Uncle Sagamore scratched his leg with his big toe again. “Sure hope them boys ain’t comin’ down with that typhoid,” he says, and picked up the glass jar they had forgot to take along with them to have analyzed.

He reached it back through the door and traded it for the other one. He handed this one to Pop. They both took a drink.

Uncle Sagamore leaned the shotgun back against the wall and stretched. “You know,” he says, “that stuff might make a purty good remedy, at that. Even if it didn’t help a man out none with the gals, it’d sure take his mind off ‘em.”

* * *

Well, after Booger and Otis had come out of the trees and got back in their car and left, Uncle Sagamore backed his truck out of the shed by the barn. Him and Pop loaded the tannery tubs on it and took them off in the timber back of the cornfield.

“Think they been in the sun long enough for now,” he says. “This leather-making is ticklish business. Got to let it age just right, part of the time up there in the sun, and then down here in the shade for a few days.”

I wondered why they had to be clear up there beside the house just to be in the sun, but I didn’t say anything. This didn’t seem like much of a place for having your questions answered.

Uncle Sagamore and Pop talked it over about us staying there for the summer and Uncle Sagamore said it would be fine, only we’d have to kind of provision ourselves. He said he’d been so taken up with his tannery work this spring he’d forgot to plant any garden, and the chickens always quit laying when he brought his tubs up to the house to age in the sun.

“Oh, that’s all right,” Pop says. “We’ll run into town right now and lay in some supplies.”
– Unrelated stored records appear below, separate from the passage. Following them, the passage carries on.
-- ==== Sys2Proof/Safety.lean ====
section
/-!
DEFINITION. What the statements take for granted of a state, and what a safe step is.
-/
namespace Sys2Proof.Machine

/-- The register table is in its canonical form: one home for each register, and no entry that equals a reset value. -/
def State.RegsOk (s : State) : Prop := twf regReset s.regs = true

/-- LPDDR6 and the flash are in their canonical form: one home for each data unit and each page, and no entry that equals what an
unlisted one reads as. -/
def State.MemOk (s : State) : Prop := twf goodUnit s.mem.units = true ∧ twf (fun _ => erasedPage) s.fls.pages = true

/-- What every step keeps of the tables of registers, memory and flash. -/
def State.Inv (s : State) : Prop := s.RegsOk ∧ s.MemOk

/-- The parts of the state: one for each field of State. -/
inductive Part where
  | regs | groups | ulk | ltime | chn | wpa | svo | act | gov | mot | ord
  | lnt | mem | buf | cellq | hif | ctx | fw | jub | vgl | pwr | clk
  | fls | sec | dbg | cal | alm | mgt | out | free | pending
deriving DecidableEq, Repr

/-- A part is the same in two states. -/
def Part.same (s t : State) : Part → Prop
  | .regs => t.regs = s.regs
  | .groups => t.groups = s.groups
  | .ulk => t.ulk = s.ulk
  | .ltime => t.ltime = s.ltime
  | .chn => t.chn = s.chn
  | .wpa => t.wpa = s.wpa
  | .svo => t.svo = s.svo
  | .act => t.act = s.act
  | .gov => t.gov = s.gov
  | .mot => t.mot = s.mot
  | .ord => t.ord = s.ord
  | .lnt => t.lnt = s.lnt
  | .mem => t.mem = s.mem
  | .buf => t.buf = s.buf
  | .cellq => t.cellq = s.cellq
  | .hif => t.hif = s.hif
  | .ctx => t.ctx = s.ctx
  | .fw => t.fw = s.fw
  | .jub => t.jub = s.jub
  | .vgl => t.vgl = s.vgl
  | .pwr => t.pwr = s.pwr
  | .clk => t.clk = s.clk
  | .fls => t.fls = s.fls
  | .sec => t.sec = s.sec
  | .dbg => t.dbg = s.dbg
  | .cal => t.cal = s.cal
  | .alm => t.alm = s.alm
  | .mgt => t.mgt = s.mgt
  | .out => t.out = s.out
  | .free => t.free = s.free
  | .pending => t.pending = s.pending

/-- Every part of the state but those named is as it was. -/
def SameBut (ps : List Part) (s t : State) : Prop := ∀ p : Part, p ∉ ps → p.same s t

/-- The address lies in the window of block `b` (Table 1.1). -/
def InBlock (b a : Nat) : Prop := regAddr b 0 ≤ a ∧ a < regAddr b 0 + 0x10000

/-- Every register but those named reads as it did. -/
def RegsBut (l : List Nat) (s t : State) : Prop := ∀ a, a ∉ l → t.reg a = s.reg a

/-- Only the parts `ps` and the registers `l` may change. -/
def Only (ps : List Part) (l : List Nat) (s t : State) : Prop := RegsBut l s t ∧ SameBut (.regs :: ps) s t

/-- The parts that a reply of the management port touches. -/
def replyParts : List Part := [.regs, .cellq, .mgt, .out]

/-- The management port has answered request `tag` with a status and its data. -/
def Replied (tag st : Nat) (l : List Byte) (s t : State) : Prop := t.out = .mgtReply tag st l :: s.out

/-- The block indices of four instances. -/
def four (b : Nat → Nat) : List Nat := [b 0, b 1, b 2, b 3]

/-- The frame of a command: whenever it answers a next state, every part of the state but `ps` is as it was, and every register
outside the windows of blocks `bs` reads as it did. -/
def Frame (c : Instr) (ps : List Part) (bs : List Nat) : Prop :=
  ∀ s t, exec c s = .next t → SameBut ps s t ∧ ∀ a, 0x10000000 ≤ a → (∀ b ∈ bs, ¬ InBlock b a) → t.reg a = s.reg a

/-- The frame of a command that may reach every register: every part of the state but `ps` is as it was. -/
def Kept (c : Instr) (ps : List Part) : Prop := ∀ s t, exec c s = .next t → SameBut ps s t

/-- The command completes: it answers a next state of which `p` holds. -/
def Completes (c : Instr) (s : State) (p : State → Prop) : Prop := ∃ t, exec c s = .next t ∧ p t

/-- A step is safe when it ends neither in a fault nor in a refusal. -/
def SafeStep (s : State) : Prop := ∃ t, step s = .next t

/-- The states that `n` steps lead to. -/
def After : Nat → State → State → Prop
  | 0, s, t => t = s
  | n + 1, s, t => ∃ u, step s = .next u ∧ After n u t

end Sys2Proof.Machine
end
So we unhitched the trailer and left it there under the tree and started out in the car. When we passed Mr. Jimerson’s place he was lying on his back on the front porch. He waved a hand and grinned at us.

“Guess they didn’t run over any of his hawgs this time,” Pop says.

“Why do you suppose they’re always trying to save Uncle Sagamore from something?” I asked him.

“Well, he’s a big taxpayer,” Pop says. “And I reckon they just like him.”

It was about two more miles from there out to where the little road joined the highway. But just before we got there we came around a little curve and Pop slammed on the brakes and stopped. There was a car and a big, shiny, silver-and-blue house trailer pulled about halfway off the road.

Pop looked at it. We could get by it all right, but it was a funny place to meet a big trailer like that because this road didn’t go anywhere except to some farms like Uncle Sagamore’s back towards the river bottom. And there was nobody in the car.